▶

-- ==== Sys2Proof/Word.lean ====
section
/-! DEFINITION. The words of the device: bytes, 16-, 32-, 64- and 128-bit values (R1, R23). -/

namespace Sys2Proof

/-- One byte of a structure in memory (R1). -/
abbrev Byte := BitVec 8
/-- A 16-bit value. -/
abbrev W16 := BitVec 16
/-- A 32-bit value: an instruction word, a U32 entry. -/
abbrev W32 := BitVec 32
/-- A 64-bit value: a general register, a structure word, a U64 entry. -/
abbrev W64 := BitVec 64
/-- A tile descriptor register (R26). -/
abbrev W128 := BitVec 128

end Sys2Proof
end

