/-- Squash a partition from step 2 on. -/
def squashPart (s : State) (p : Nat) : State :=
  let s := modPart s p fun x => { x with state := 3 }
  let cs := ctxsOfPart s p
  let s := each s cs fun s k =>
    let b := BitVec.ofNat 12 k
    let s := completeAll (teardown s b) b 6 0 0
    modFabric s fun f => { f with jobs := tmap f.jobs fun _ j => if j.ctx = k && j.part = p then { j with enabled := false } else j }
  resetFinish s p

/-- Accepted resets: the result is in progress until step 4. -/
def drainApply (q : Requester) (ws : List W64) (s : State) : State :=
  let p := partNum ws
  let s := setResult (modPart s p fun x => { x with state := 2, limit := bits (wordAt ws 0) 31 0 }) 0 q 1 p
  drainCheck s p

def execPartitionResetByDrain (q : Requester) (words : List W64) (s : State) : Result :=
  partRow 2 q words (drainApply q words) s

def execPartitionResetBySquash (q : Requester) (words : List W64) (s : State) : Result :=
  partRow 3 q words (fun s => squashPart (setResult s 0 q 1 (partNum words)) (partNum words)) s

/-- DRAIN_LIMIT_EXPIRY (R311): a drain past its limit continues as a squash. -/
def execDrainLimitExpiry (p : Fin 64) (s : State) : Result :=
  .next (if halyard s && (getPart s p).state = 2 && (getPart s p).limit ≠ 0 then squashPart s p else s)

/-- Destroy a partition (R312). -/
def partDestroy (q : Requester) (ws : List W64) (s : State) : State :=
  let p := partNum ws
  let mine := (s.hbm.own.filter fun e => e.2.state = 1 && e.2.part = p).map Prod.fst
  let s := each s mine fun s f => setEntry s f { poison := (getOwn s f).poison }
  let s := clearWays s p
  let s := modHomes s fun h => { h with reef := tmap h.reef fun _ r => if r.part = p then { r with size := 0, part := 0xFF } else r }
  let s := match (getRing s p).handle with | some h => freeHandle s h | none => s
  let s := modRing s p fun r => { r with base := 0, n := 0, handle := none }
  let s := each s (bitsSet 96 (getPart s p).ccores) ccEnter
  setResult (modPart s p fun _ => {}) 0 q 0 p

def execPartitionDestroy (q : Requester) (words : List W64) (s : State) : Result :=
  partRow 4 q words (partDestroy q words) s

/-! ## Context commands (R317, R318, R321, R333) -/

def ctxNum (ws : List W64) : Nat := bits (wordAt ws 0) 55 44

/-- The context of a create command's record. -/
def ctxOf (ws : List W64) : Ctx :=
  let w1 := wordAt ws 1
  { part := bits w1 63 58
    slot := bits w1 57 50
    maxres := bits w1 49 36
    trapcore := bits w1 35 29
    traplog := bits w1 28 25
    root := nth ws 2 0
    preempt := wordAt ws 3
    epsave := wordAt ws 4
    debug := wordAt ws 5
    trapq := wordAt ws 6 }

/-- Every frame of a range is owned by a context with PRESV as asked (R318). -/
def areaOk (s : State) (k pa n : Nat) (presv : Bool) : Bool :=
  rangeFrames pa n fun f => let o := getOwn s f; o.state = 2 && o.owner = k && o.presv = presv

def lowHigh (v low : Nat) : Bool := v % low ≠ 0 || decide (2 ^ 48 ≤ v)

/-- A job slot whose prerequisites are not met: a commit set with a control core outside the partition (R307), a job of several
devices or under mirrored protection with no manager, or mirrored protection with no buddy (R371). -/
def slotBad (s : State) (p : Partition) (sl : JobSlot) : Bool :=
  Nat.land sl.cset p.ccores ≠ sl.cset ||
  (decide (1 < sl.devices) && s.fabric.manager = 0xFFFF) ||
  (sl.protect = 2 && (s.fabric.manager = 0xFFFF || sl.buddy = 0xFFFF))

/-- What refuses a create with the invalid-value status (R318). -/
def ctxBad (s : State) (ws : List W64) : Bool :=
  let k := ctxNum ws
  let c := ctxOf ws
  let p := getPart s c.part
  let sl := getSlot s c.slot
  let line := (c.trapq + 128) / 128
  bits (wordAt ws 0) 43 0 ≠ 0 || bits (wordAt ws 1) 24 0 ≠ 0 || wordAt ws 7 ≠ 0 || wordAt ws 8 ≠ 0 ||
  lowHigh c.preempt 65536 || lowHigh c.epsave 65536 || c.debug % 65536 ≠ 0 || lowHigh c.trapq 4096 ||
  c.maxres = 0 || decide (12288 < c.maxres) || decide (10 < c.traplog) ||
  p.state ≠ 1 || decide (p.ctxQuota ≤ p.contexts) || (getCtx s k).isSome || sl.job = 0 ||
  s.disp.ctxs.any (fun x => x.2.slot = c.slot && x.2.part ≠ c.part) ||
  (c.epsave = 0) != (sl.protect = 0) ||
  !(areaOk s k c.preempt (32768 * c.maxres) false) || !(areaOk s k c.trapq (256 + 32 * trapCap c) false) ||
  (sl.protect ≠ 0 && !(areaOk s k c.epsave (2 ^ 22 + 32768 * c.maxres) true)) ||
  !bit p.ccores c.trapcore || decide (4 ≤ watchesOn s line) || decide (p.watchQuota ≤ p.watches) || slotBad s p sl

/-- A context's debug area is wholly mapped for reads and writes in local memory (R69). -/
def debugMapped (s : State) (k debug : Nat) : Bool :=
  debug ≠ 0 && (List.range 6144).all fun i =>
    let ok (acc : Acc) : Bool := match (translateQ s (i % 5) k (debug + 65536 * i) acc).2 with
      | .ok l => l.tgt = 0
      | _ => false
    ok .read && ok .write

/-- Bind a slot to its first context: the job starts (R278, R318). -/
def bindSlot (s : State) (j p : Nat) : State :=
  if !(ctxsOfSlot s j).isEmpty then s
  else
    let s := modSlot s j fun x => { x with committed := 0, mirrored := 0, commits := 0, rollbacks := 0, seq := 0, state := 1, hold := x.holdNext }
    modPart s p fun x => { x with jobs := x.jobs + 1 }

def ctxCreate (q : Requester) (ws : List W64) (s : State) : State :=
  let k := ctxNum ws
  let c := ctxOf ws
  let s := bindSlot s c.slot c.part
  let (s, h) := takeHandle s c.part ((c.trapq + 128) / 128) (.trapq k) (BitVec.ofNat 12 k)
  let strict := (getSlot s c.slot).cls = 0
  let c := { c with
    rm := s.defRm
    ovf := s.defOvf
    signature := if strict then signature s else 0
    trapHandle := h.getD 0 }
  let s := modDisp s fun d => { d with ctxs := tput d.ctxs k c }
  let ok := debugMapped s k c.debug
  let s := modCtx s k fun x => { x with debugOk := ok }
  let s := modPart s c.part fun x => { x with contexts := x.contexts + 1 }
  setResult (event s 4 unitDispatcher 0x101 k c.part c.slot false) 1 q 0 k

/-- The partition a context command names. -/
def ctxCmdPart (s : State) (ws : List W64) : Nat :=
  if opOf ws = 1 then (ctxOf ws).part else partOfCtx s (ctxNum ws)

def ctxCheck (s : State) (ws : List W64) : Nat :=
  let p := (getPart s (ctxCmdPart s ws)).state
  let rest := opOf ws ≠ 1 && (bits (wordAt ws 0) 43 0 ≠ 0 || (ws.drop 1).any fun w => w ≠ 0)
  if rest then 3
  else if p = 2 || p = 3 || p = 4 then 4
  else if opOf ws = 1 then (if ctxBad s ws then 3 else 0)
  else if (getCtx s (ctxNum ws)).isNone then 3
  else 0

def ctxCmd (ws : List W64) (apply : State → State) : Cmd :=
  { index := 0x3110
    sub := 1
    type := 7
    may := fun s k => k.trio || (match k with | .part p => ctxCmdPart s ws = p | _ => false)
    check := fun s _ => ctxCheck s ws
    apply := fun s _ => apply s }

def ctxRow (op : Nat) (q : Requester) (ws : List W64) (apply : State → State) (s : State) : Result :=
  .next (if opOf ws = op then bigCommand q 1 9 ws (ctxCmd ws apply) s else s)

def execContextCreate (q : Requester) (words : List W64) (s : State) : Result :=
  ctxRow 1 q words (ctxCreate q words) s

/-- Set a queue's HEAD to the TAIL last read, and write it to the ring (R321). -/
def headToTail (s : State) (h : Nat) : State :=
  match getQueue s h with
  | none => s
  | some q =>
    let hd := max q.head q.tail
    dispWord (modQueue s h fun q => { q with head := hd }) (q.ring + 128) hd

/-- Squash a context (R321). -/
def ctxSquash (s : State) (k : Nat) : State :=
  let b := BitVec.ofNat 12 k
  let es := liveEntries s b
  let s := completeAll (teardown s b) b 6 0 0
  let s := each (writeRecords s es) (queuesOf s k) headToTail
  event s 4 unitDispatcher 0x102 k 3 0 false
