/-! ## Watched lines (R240, R322) -/

/-- The dispatcher acts on a signalled handle: a queue's TAIL, a fault ring's HEAD, a trap queue's HEAD. -/
def handleSeen (s : State) (h : Nat) : State :=
  match tfind s.disp.watches h with
  | none => s
  | some w =>
    match w.consumer with
    | .queue => fetchQueue s h
    | .ring p =>
      let (s, bs, _) := homeRead s byDispatcher ((getRing s p).base + 128) 8
      ringSeen s p (leNat bs)
    | .trapq c => trapHeadSeen (clearWatch s h) c
    | .cc _ => s

/-- A control core's own handles among those a signal names, which are pending. -/
def ownHandles (s : State) (n : Nat) (hs : List Nat) : List Nat :=
  hs.filter fun h => match tfind s.disp.watches h with | some w => w.pending && w.consumer = .cc n | none => false

/-- WATCHED_LINE_SIGNAL (R322): a control core takes its handles as interrupts; the dispatcher reads the lines. -/
def execWatchedLineSignal (handles : List (BitVec 14)) (consumer : Option (Fin 96)) (s : State) : Result :=
  .next <|
    let hs := handles.map BitVec.toNat
    if !running s then s
    else
      match consumer with
      | some n => watchToCC s n (ownHandles s n hs)
      | none => each s hs handleSeen

end Sys2Proof.Machine
end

◀

**WHAT IS REQUIRED**
Look above for the line with "devices or under" and the line with "status (R318). -/"; transcribe both and all lines in between, exactly, and nothing else.

**RESPONSE TO THE EXERCISE**
devices or under mirrored protection with no manager, or mirrored protection with no buddy (R371). -/
def slotBad (s : State) (p : Partition) (sl : JobSlot) : Bool :=
  Nat.land sl.cset p.ccores ≠ sl.cset ||
  (decide (1 < sl.devices) && s.fabric.manager = 0xFFFF) ||
  (sl.protect = 2 && (s.fabric.manager = 0xFFFF || sl.buddy = 0xFFFF))

/-- What refuses a create with the invalid-value status (R318). -/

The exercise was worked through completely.